Who Was There: Every exec, record store clerk and radio contest winner the music industry could muster. The performers included Cissy Houston, the Blind Boys of Alabama, the Gales Brothers, Paul Black & the Flip Kings, Jimmy Rip, John Mooney and Becky Barksdale. Guests included Mick Jagger, John Goodman, Vince Spano, Chazz Palminteri and the actress with the righteously pious name--but not exactly the career--of a gospel singer: Traci Lords.
Ambitions: Founder Isaac Tigrett on music from his hometown: “I’ll sign any band out of Memphis. The last No. 1 hit out of Memphis was in the late ‘70s--Rick Dees’ ‘Disco Duck.’ We gotta wipe that record out, man.”
Gospel Truth: Clarence Fountain of the Blind Boys of Alabama, who’s been singing with gospel groups since 1937, on career adjustments: “Now we’re playing blues venues and jazz venues and any place you can get some money. When you go commercial, it’s automatic good--the checks are bigger.”

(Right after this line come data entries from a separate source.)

-- ==== Sys2Proof/Machine/Recorder.lean ====
section
/-! DEFINITION. The Recorder: Nougat units, their export and spill, and the spool of each partition (rules R359 to R368, R378
to R380). -/
namespace Sys2Proof.Machine

/-- Change the Recorder. -/
def modRec (f : Recorder → Recorder) (d : Dev) : Dev := { d with recd := f d.recd }

/-! ### Nougat units (R360 to R364) -/

/-- Q1.17 to 16-bit PCM: convergent rounding at bit 2, saturated (R360). -/
def toPcm (x : BitVec 18) : BitVec 16 :=
  let v := x.toInt
  let q := v / 4
  let r := v % 4
  let up : Int := if r = 3 then 1 else if r = 2 then q % 2 else 0
  BitVec.ofInt 16 (clampInt (-32768) 32767 (q + up))

/-- One step of the CRC-16 of R328: polynomial 0x1021, initial value 0xFFFF, no reflection, no final XOR. -/
def crcBit (c : BitVec 16) (b : Bool) : BitVec 16 :=
  if bit c 15 != b then (c <<< 1) ^^^ 0x1021#16 else c <<< 1
/-- CRC-16 of a byte string (R328). -/
def crc16 (bs : List Byte) : BitVec 16 := (bitsOf bs).foldl crcBit 0xFFFF

/-- The prediction of the next sample from those before it, newest first (R363). -/
def predict (pred shift : Nat) (coef : List Int) (past : List Int) : Int :=
  let x (i : Nat) : Int := past.getD i 0
  match pred with
  | 0 => 0
  | 1 => x 0
  | 2 => 2 * x 0 - x 1
  | 3 => 3 * x 0 - 3 * x 1 + x 2
  | _ => (List.zipWith (· * ·) coef past).foldl (· + ·) 0 / 2 ^ shift

/-- The Rice code of a residue (R363). -/
def riceBits (k : Nat) (r : Int) : List Bool :=
  let u : Nat := if 0 ≤ r then 2 * r.toNat else (-2 * r - 1).toNat
  List.replicate (u >>> k) false ++ [true] ++ ((List.range k).map fun i => Nat.testBit u (k - 1 - i))

/-- The residues of samples after the verbatim ones. -/
def residues (pred shift : Nat) (coef : List Int) : List Int → List Int → List Int
  | _, [] => []
  | past, x :: xs => (x - predict pred shift coef past) :: residues pred shift coef (x :: past) xs

/-- The coded payload under a choice of predictor (4 for LPC), Rice parameter, shift and coefficients (R363). -/
def codedPayload (pred k shift : Nat) (coef : List Int) (pcm : List (BitVec 16)) : List Byte :=
  let order := if pred = 4 then coef.length else pred
  let q := min order pcm.length
  let xs := pcm.map (·.toInt)
  let res := residues pred shift coef (xs.take q).reverse (xs.drop q)
  let bits := res.flatMap (riceBits k)
  (if pred = 4 then coef.flatMap fun c => bigEnd 2 (BitVec.ofInt 16 c).toNat else [])
    ++ (pcm.take q).flatMap (fun x => bigEnd 2 x.toNat) ++ packBits bits

/-- A unit's bytes from its header fields and payload, with its CRC (R362). -/
def unitBytes (utype flags pred rice shift rate samples : Nat) (h : W32) (nt : NT32) (payload : List Byte) : List Byte :=
  let head := bigEnd 2 0x4E47 ++ [BitVec.ofNat 8 utype, BitVec.ofNat 8 flags, BitVec.ofNat 8 pred, BitVec.ofNat 8 rice,
    BitVec.ofNat 8 shift, BitVec.ofNat 8 rate] ++ bigEnd 2 samples ++ bigEnd 2 payload.length ++ bigEnd 4 h.toNat
    ++ bigEnd 4 nt.toNat
  head ++ bigEnd 2 (crc16 (head ++ [0, 0, 0, 0] ++ payload)).toNat ++ [0, 0] ++ payload
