/-! ### Board management bus (R323 to R325) -/

/-- Key of a BMB register of controller `c`. -/
def kBmb (c key : Nat) : Nat := key + 0x40 * c
/-- Does a controller sample its bus, or clock it free, after ENABLE or RETRY (R324)? -/
def recovering (c : Nat) (d : Dev) : Bool := d.mgmt.recovering.contains c
/-- A controller begins or ends the recovery of its bus (R324). -/
def setRecovering (c : Nat) (on : Bool) (d : Dev) : Dev :=
  let rest := d.mgmt.recovering.filter fun x => decide (x ≠ c)
  { d with mgmt := { d.mgmt with recovering := if on then c :: rest else rest } }
/-- Set BMB_STATc. -/
def setBmbStat (c n : Nat) (d : Dev) : Dev := setRgN (kBmb c rBMB_STAT) n d
/-- Release the cage select a command drove. -/
def deselect (c : Nat) (d : Dev) : Dev :=
  let v := tabGet (fun _ => (0 : W32)) d.mgmt.cmd c
  let d1 := { d with mgmt := { d.mgmt with cmd := tabSet (fun _ => 0) d.mgmt.cmd c 0 } }
  if c = 0 ∧ bit v 22 then out (.pin (.modSel (fld v 21 20)) true) d1 else d1

/-- A write of BMB_CMDc. -/
def bmbStart (c : Nat) (v : W32) (d : Dev) : Dev :=
  let addr := kBmb c rBMB_CMD
  let st := rg (kBmb c rBMB_STAT) d
  if 2 ≤ c then reject 0 .reserved 0 addr 4 d
  else if !within (fld v 15 8) 1 32 || (bit v 22 && mode1 d && decide (fld v 21 20 ≠ 0)) then reject 0 .range 0 addr 4 d
  else if bit st 0 || bit st 6 || bit st 4 || !bit (rg (kBmb c rBMB_CTRL) d) 0 || recovering c d then reject 0 .busy 0 addr 4 d
  else
    let w := v &&& 0x0073FFFF
    let d1 := setBmbStat c (fld st 11 8 * 256 + 1) { d with mgmt := { d.mgmt with cmd := tabSet (fun _ => 0) d.mgmt.cmd c w } }
    let d2 := if c = 0 ∧ bit v 22 then out (.pin (.modSel (fld v 21 20)) false) d1 else d1
    out (.msg .i2c c [w.toNat]) d2

/-- A write of BMB_CTRLc (R324, R325): ENABLE from 0 to 1, or RETRY of an unusable bus, begins its recovery; without ENABLE there is none. RETRY
clears itself. -/
def bmbCtrl (c : Nat) (w : W32) (d : Dev) : Dev :=
  let key := kBmb c rBMB_CTRL
  if fld w 2 1 = 3 then reject 0 .range 0 key 4 d
  else
    let begins := bit w 0 && (!bit (rg key d) 0 || (bit w 3 && bit (rg (kBmb c rBMB_STAT) d) 4))
    let d1 := storeReg 0x1B0 (key % 0x1000) (w &&& 7) d
    if begins then setRecovering c true d1 else if bit w 0 then d1 else setRecovering c false d1

/-- Bytes as 32-bit words, the first byte lowest. -/
def wordOfBytes (b : List Byte) (i : Nat) : Nat :=
  ((List.range 4).map fun j => (b.getD (4 * i + j) 0).toNat * 2 ^ (8 * j)).foldl (· + ·) 0
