-- ==== Sys2Proof/Machine/FabricCmds.lean ====
section
/-! DEFINITION. The commands of the cluster and of the Peer Fabric (rules R413 to R428). -/
namespace Sys2Proof.Machine

/-- A SYNC at a worker (R415, R416): the NT64 of the next pulse and the manager's quality. -/
def syncRx (nt : W64) (cls : Nat) (trace : Bool) (d : Dev) : Dev :=
  if !isWorker d then d
  else modTb (fun t => { t with gm := { t.gm with clockClass := cls, traceable := trace } }) (modClu (fun c => { c with named := some nt }) d)

/-- A POLL that names this worker is answered with STATUS (R415). -/
def pollRx (w : Nat) (d : Dev) : Dev :=
  if isWorker d ∧ w = fld (rg rCLU_CFG d) 3 0 then
    out (.msg .cluster 4 [w, d.tb.servo.code, rgN rCLU_OFFSET d, d.twin.role.code, b2n (bit (hdr 0x190 d).status 2)]) d
  else d

/-- A message that fails its CRC is discarded and counted (R415). -/
def cluBad (d : Dev) : Dev := if cluOn d then incRg rCLU_MSG_ERR d else d

/-- May a fabric frame be taken on a port (R420)? -/
def fabPortOn (p : Nat) (d : Dev) : Bool := fabOn d && portOn p d && bit (rg rFAB_PORTS d) p && decide (d.pwr.st ≠ .dormant)

/-- A TRUNK frame (R425, R426, R428): its entries at the destination, or its forwarding. An active tells its standby of what it takes, and a
standby takes what the record names. -/
def trunkRx (p : Nat) (stamp : NT32) (t : TrunkFrame) (d : Dev) : Dev :=
  if !fabPortOn p d || !inService d then d
  else
    let nt := rxStamp p stamp d
    if fabAddr d ≠ some t.dst then trunkForward nt t d
    else if shadowing d then holdTrunk p nt t d
    else
      let d1 := takeTrunk p nt t d
      if paired d then sendIngress ⟨0, 0, p, t.pass.toNat, nt, 0, trunkDigest t, none, some t⟩ d1 else d1

/-! ### The commands -/

/-- CLUSTER_SYNC_PULSE (R416). -/
def execClusterSyncPulse (stamp : NT32) (frac : BitVec 4) : State → Host.Outcome State Fault Refusal :=
  onDev fun d => afterServo (workerPulse stamp frac d)
/-- PULSE_MISS (R416). -/
def execPulseMiss : State → Host.Outcome State Fault Refusal := onDev missPulse
/-- SYNC (R415). -/
def execSync (nt : W64) (_servo cls : Nat) (trace : Bool) (_seq : BitVec 16) : State → Host.Outcome State Fault Refusal :=
  onDev (syncRx nt cls trace)
/-- POLL (R415). -/
def execPoll (w : Nat) : State → Host.Outcome State Fault Refusal := onDev (pollRx w)
/-- STATUS (R415). -/
def execStatus (w servo role : Nat) (off : BitVec 16) (fault : Bool) : State → Host.Outcome State Fault Refusal :=
  onDev (cluStatus w servo role off fault)
/-- CLU_STEP (R418). -/
def execCluStep (s : W64) (q : NT32) : State → Host.Outcome State Fault Refusal := onDev (cluStepRx s.toInt q)
/-- CLU_MESSAGE_TX (R415). -/
def execCluMessageTx : State → Host.Outcome State Fault Refusal := onDev cluSend
/-- CLU_MESSAGE_ERROR (R415). -/
def execCluMessageError : State → Host.Outcome State Fault Refusal := onDev cluBad
/-- HELLO_TX (R421). -/
def execHelloTx : State → Host.Outcome State Fault Refusal := onDev fun d => if d.pwr.st = .dormant then d else helloTx d
/-- HELLO (R421). -/
def execHello (p addr : Nat) (id : W64) : State → Host.Outcome State Fault Refusal :=
  onDev fun d => if fabPortOn p d then helloRx p (addr % 4096) id d else d
/-- NEIGHBOUR_LOSS (R421, R422). -/
def execNeighbourLoss (p addr : Nat) : State → Host.Outcome State Fault Refusal :=
  onDev fun d => if d.fab.nbrs.any (fun n => decide (n.port = p) && decide (n.addr = addr) && decide (4 ≤ n.missed)) then nbrLoss p addr d else d
/-- ROUTE_TX (R422). -/
def execRouteTx : State → Host.Outcome State Fault Refusal := onDev fun d => if d.pwr.st = .dormant then d else routeTxDo d
/-- ROUTE (R422). -/
def execRoute (p src : Nat) (es : List (Nat × Nat)) : State → Host.Outcome State Fault Refusal :=
  onDev fun d => if fabPortOn p d then routeRx p (src % 4096) es d else d
/-- ROUTE_EXPIRY (R422). -/
def execRouteExpiry (dst : Nat) : State → Host.Outcome State Fault Refusal := onDev (routeOld (dst % 4096))
/-- TRUNK (R425, R426). -/
def execTrunk (p : Nat) (stamp : NT32) (t : TrunkFrame) : State → Host.Outcome State Fault Refusal := onDev (trunkRx p stamp t)
/-- TRUNK_BIND (R423): a write of FAB_TRK_CTRL. -/
def execTrunkBind (v : W32) : State → Host.Outcome State Fault Refusal := onDev (fromHost 0 (trunkBindDo v))

end Sys2Proof.Machine
end

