/-- Evaluate switch `k` of a line on a 1 kHz sample (R396). -/
def switchCheck (n k : Nat) (tip ring cur : Int) (trip : Int × Int) (tagged : Bool) (at_ : NT32) (d : Dev) : Dev :=
  let l := line n d
  let v := lnReg n (oLFE_LN_SW + 4 * k) d
  let src := fld v 7 5
  if tagged && decide (src ≠ 5) then d
  else
    let x := switchSource src tip ring cur trip
    let th := (v.extractLsb' 16 16).toInt * x.2
    let hy : Int := fld v 15 8 * 8 * x.2
    let on := l.sw.getD k false
    let differs := if bit v 4 then (if on then decide (x.1 < th - hy) else decide (th ≤ x.1))
      else (if on then decide (th + hy < x.1) else decide (x.1 < th))
    let r := debounce (fld v 3 0) (l.deb.getD k 0) differs
    let d1 := modLine n (fun l => { l with deb := l.deb.set k r.1, sw := if r.2 then l.sw.set k (!on) else l.sw }) d
    if !r.2 then d1
    else
      let d2 := raiseF (linePage n) 1 0x150 (lineRecord 0x90 n k (b2n !on) (word32 (x.1 / x.2)) at_ d1)
      if k = 1 ∧ !on ∧ bit (lnReg n oLFE_LN_RING_CTRL d2) 30 then cadenceStops n d2 else d2

/-- The coarse currents of a millisecond, each the range it was taken in and its code: their sum in 0.01 mA ÷ 128, and their number (R388). -/
def coarseSum (l : List (Nat × BitVec 8)) : Int × Nat := (l.foldl (fun a x => a + x.2.toInt * rangeFs x.1) 0, l.length)

/-- A 1 kHz instant of a line (R22, R386, R390, R391, R395, R396, R398): sampled once. A blanked line holds its last inputs, but for the coarse
current. -/
def supervise (n : Nat) (tip ring : BitVec 18) (cur : BitVec 16) (coarse : List (Nat × BitVec 8)) (d : Dev) : Dev :=
  if !hasLfe d || decide (32 ≤ n) || decide ((line n d).sampled = some (sampleTime d)) then d
  else
    let l := line n d
    let at_ := sampleInstant d
    let tagged := tagAt at_ l
    let held := blanked n d
    let take (w : List Int) (v : Int) : List Int := (if held then w.getD 0 0 else v) :: w.take 4
    let l1 := { l with sampled := some (sampleTime d), coarse := (coarseSum coarse :: l.coarse).take 100, wTip := take l.wTip tip.toInt, wRing := take l.wRing ring.toInt, wCur := take l.wCur cur.toInt }
    let t := median l1.wTip
    let r := median l1.wRing
    let i := median l1.wCur
    let fine := clampInt (-131072) 131071 (i * 131072 / rangeFs l.range)
    let q (x : Int) : W64 := (BitVec.ofInt 18 x).zeroExtend 64
    let d1 := modLine n (fun _ => { l1 with meas := i }) d
    let d2 := setRg (kLine n oLFE_LN_VT) (q t) (setRg (kLine n oLFE_LN_VR) (q r)
      (setRgN (kLine n oLFE_LN_I_MEAS) (word32 i % 65536)
        (setRgN (kLine n oLFE_LN_I_FINE) (l.range * 2 ^ 18 + (BitVec.ofInt 18 fine).toNat) d1)))
    let d3 := openCheck n 2 r at_ (openCheck n 1 t at_ d2)
    let d4 := headroomCheck n at_ d3
    if lineMode n d4 = 0 then d4
    else (List.range 4).foldl (fun x k => switchCheck n k t r i (ringTrip n d4) tagged at_ x) d4

/-- A coarse sample (R388): LFE_LN_COARSE, and the range with AUTORANGE. -/
def coarseSample (n : Nat) (cur vt vr : BitVec 8) (run : Nat) (d : Dev) : Dev :=
  if !hasLfe d || decide (32 ≤ n) then d
  else
    let l := line n d
    let d1 := setRgN (kLine n oLFE_LN_COARSE) (l.range * 2 ^ 24 + cur.toNat * 65536 + vt.toNat * 256 + vr.toNat) d
    let dwell := match l.rangedAt with | some t => decide ((now64 d).toNat < t.toNat + 2000000) | none => false
    let m := cur.toInt.natAbs
    let next := if 1152 < m * 10 then l.range + 1 else if m * 10 < 256 ∧ 2000 ≤ run then l.range - 1 else l.range
    if !bit (lnReg n oLFE_LN_CFG d) 23 || dwell || decide (next = l.range) || decide (2 < next) then d1
    else incRg (kLine n oLFE_LN_CNT_RANGE) (modLine n (fun l => { l with range := next, rangedAt := some (now64 d) }) d1)

/-! ### The LINE leg (R399, R400) -/

/-- The operand of a line's pass and its status word (R397, R399, R400): silence, all BLANKED, unless the mode is NORMAL and the voice
rate is 8 or 16 kHz. A pass cut by a re-base holds the samples of its last grid instants; a missing one repeats the sample before it, tagged
BLANKED (R402). -/
def lineOperand (n : Nat) (samples : List (BitVec 18)) (sats : Nat) (d : Dev) : List (BitVec 18) × Nat :=
  let l := line n d
  let p := d.weir.nextP - 1000000
  let tail := b2n (decide (0 < sats)) <<< 16 ||| b2n (l.openTOn || l.openROn) <<< 17 ||| l.range <<< 18
  match voiceSamples l.rate with
  | some m =>
    if lineMode n d = 2 then
      let tags := (List.range m).map fun i =>
        b2n (decide (samples.length ≤ i) || tagAt (p + BitVec.ofNat 32 (i * (1000000 / m))) l) <<< i
      let last := samples.drop (samples.length - m)
      (last ++ List.replicate (m - last.length) (samples.getLastD 0), tail ||| tags.foldl (· + ·) 0)
    else (List.replicate m 0, tail ||| (2 ^ m - 1))
  | none => (List.replicate (if l.rate = 2 then 32 else 48) 0, tail ||| 0xFFFF)

/-- The LFE writes the operand of a pass into the Basin (R400): an active forwards it (R336); a standby uses the active's (R403);
LFE.UNIT_FAULT leaves the slot empty, so that the pass is concealed (R404). -/
def lineOperandWrite (n : Nat) (samples : List (BitVec 18)) (sats : Nat) (d : Dev) : Dev :=
  if !hasLfe d || decide (32 ≤ n) then d
  else
    let l := line n d
    let p := d.weir.nextP - 1000000
    let o := lineOperand n samples sats d
    let keep := l.edges.filter (fun e => decide (0 < sdiff e.1 p)) ++ (l.edges.filter fun e => decide (sdiff e.1 p ≤ 0)).take 1
    let d1 := addRg (kLine n oLFE_LN_CNT_SAT) sats (modLine n (fun l => { l with edges := keep, sat := decide (0 < sats) }) d)
    let d2 := if decide (0 < sats) = l.sat then d1 else lineFault n 4 4 (decide (0 < sats)) (now d) d1
    match l.bound with
    | none => d2
    | some b =>
      let d3 := if (voiceSamples l.rate).isNone then raise 0x150 3 d2 else d2
      if shadowing d || faulted 0x150 d then d3
      else
        let d4 := if paired d3 then modTwin (fun t => { t with lines := t.lines ++ [⟨b.1, b.2, o.1, o.2⟩] }) d3 else d3
        fillLeg b.1 b.2 p (.pcm o.1 o.2) d4
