/-! ### Ingress (R181, R338) -/

/-- An ingress record (R336, R338). -/
def ingressRx (r : IngressRec) (d : Dev) : Dev :=
  if !shadowing d then d
  else serveRecords (incRg rTWIN_CNT_RECORDS (modTwin (fun t => { t with ingress := t.ingress ++ [(r, now d)] }) d))

/-- A payload is asked for (R338): by a standby for a record 50 µs old without a copy; an active answers with what it took. -/
def payloadReq (digest : W64) (d : Dev) : Dev :=
  if !d.twin.link then d
  else if d.twin.role = .active then
    (match d.twin.sent.find? fun e => decide (e.1.digest = digest) with | some e => out (.payload e.1) d | none => d)
  else if !shadowing d then d
  else match d.twin.ingress.find? fun e => decide (e.1.digest = digest) && e.1.frame.isNone && e.1.trunk.isNone with
    | some e => if 50000 ≤ sdiff (now d) e.2 then tell 3 [digest.toNat] (incRg rJB_CNT_TWIN_FETCH d) else d
    | none => d

/-- A payload arrives (R181, R338). -/
def payloadRx (r : IngressRec) (f : RxFrame) (d : Dev) : Dev :=
  if !shadowing d || !(d.twin.ingress.any fun e => decide (e.1.digest = r.digest)) then d
  else
    serveRecords (modTwin (fun t => { t with
      fetched := r.digest :: t.fetched,
      ingress := t.ingress.map fun e => if e.1.digest = r.digest then ({ e.1 with frame := some f, trunk := r.trunk }, e.2) else e }) d)

/-- What is held for 2 ms without a record is discarded (R181), the oldest first. -/
def orphans (d : Dev) : Dev :=
  let old (t : NT32) : Bool := decide (2000000 ≤ sdiff (now d) t)
  match d.path.waiting, d.path.trunkIn with
  | w :: rest, ts =>
    if old w.at_ then incRg rJB_CNT_TWIN_ORPHAN { d with path := { d.path with waiting := rest } }
    else match ts with
      | t :: more => if old t.at_ then incRg rJB_CNT_TWIN_ORPHAN { d with path := { d.path with trunkIn := more } } else d
      | [] => d
  | [], t :: more => if old t.at_ then incRg rJB_CNT_TWIN_ORPHAN { d with path := { d.path with trunkIn := more } } else d
  | [], [] => d

/-! ### Firing and LINE operands on a standby (R31, R339) -/

/-- HORIZON, or the moment it is given up: the tokens due at the instant fire. -/
def horizonNow (t : NT32) (d : Dev) : Dev :=
  if !shadowing d || (match d.twin.horizon with | some h => decide (sdiff t h ≤ 0) | none => false) then d
  else
    let d1 := modTwin (fun w => { w with horizon := some t }) d
    if !weirRuns d1 then d1
    else if t = d1.weir.lastP then fireReady d1 else deadline (fireReady d1)
/-- A HORIZON that is missing 5 µs after its instant is given up. -/
def horizonMissing (t : NT32) (d : Dev) : Dev := if 5000 ≤ sdiff (now d) t then horizonNow t d else d
/-- The LINE operand of the pass just ended. -/
def lineRx (h : W32) (leg : Nat) (x : List (BitVec 18)) (status : Nat) (d : Dev) : Dev :=
  if shadowing d then fillLeg h leg (d.weir.lastP - 1000000) (.pcm x status) d else d
/-- An active sends the LINE operands of the pass just ended, and HORIZON for an instant (R336). -/
def sendHorizon (t : NT32) (d : Dev) : Dev :=
  if !paired d then d
  else
    let d1 := d.twin.lines.foldl (fun x l => tell 5 ([l.handle.toNat, l.leg, l.status] ++ l.samples.map (·.toNat)) x) d
    tell 2 [t.toNat] (modTwin (fun w => { w with lines := [] }) d1)

/-! ### Digests and contexts (R342, R343) -/

/-- The state of a leg that the digest covers. -/
def legDigest (g : Leg) : List Nat :=
  [(match g.anchor with | some a => a.1.toNat | none => 0), (match g.anchor with | some a => a.2.toNat | none => 0), g.held.length,
    g.txSeq.toNat, g.txCount, g.framePasses, g.frameStart.toNat] ++ g.frame.map (·.toNat) ++ g.held.map (·.seq.toNat)
/-- What the digest covers of a channel's media state. -/
def mediaDigest (m : Media) : List Nat :=
  [b2n m.passThrough, b2n m.ecOff, m.ec.coef, m.ec.valid, m.ec.hist, m.gen.kind, m.gen.played, m.agcA.natAbs, m.agcB.natAbs, m.noiseA, m.noiseB]
/-- The digest of a channel's released pass (R342). -/
def channelDigest (k : Nat) (o : Option JobOut) (d : Dev) : W32 :=
  let s := slot k d
  let x := match o with | some y => y.toA ++ y.toB | none => []
  Config.stateDigest s.ctx x (mediaDigest s.media ++ legDigest s.legA ++ legDigest s.legB)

Quoted: Co-owner Dan Aykroyd: “These artists have been playing this music for most of their lives. They’ve been on the road doing 200, 300 gigs a year. I want this label to be a home for them, a place they can be properly and fairly compensated for what they do.”
Chow: Hors d’oeuvres with an emphasis on steak tartar, which evoked vivid images of “mad cow” disease among the British guests. There were wonderful Monty Python-style moments when Englishmen stared at appetizers as though they were Ebola burgers.
Pastimes: During the gospel acts, jaded music industry veterans were getting religion. “If only Passover could be like this,” said one.
Overheard: “These things are wasted on me,” said a woman who described herself as “an aging groupie.” “I can’t tell if these people are famous or I dated them in the ‘70s.”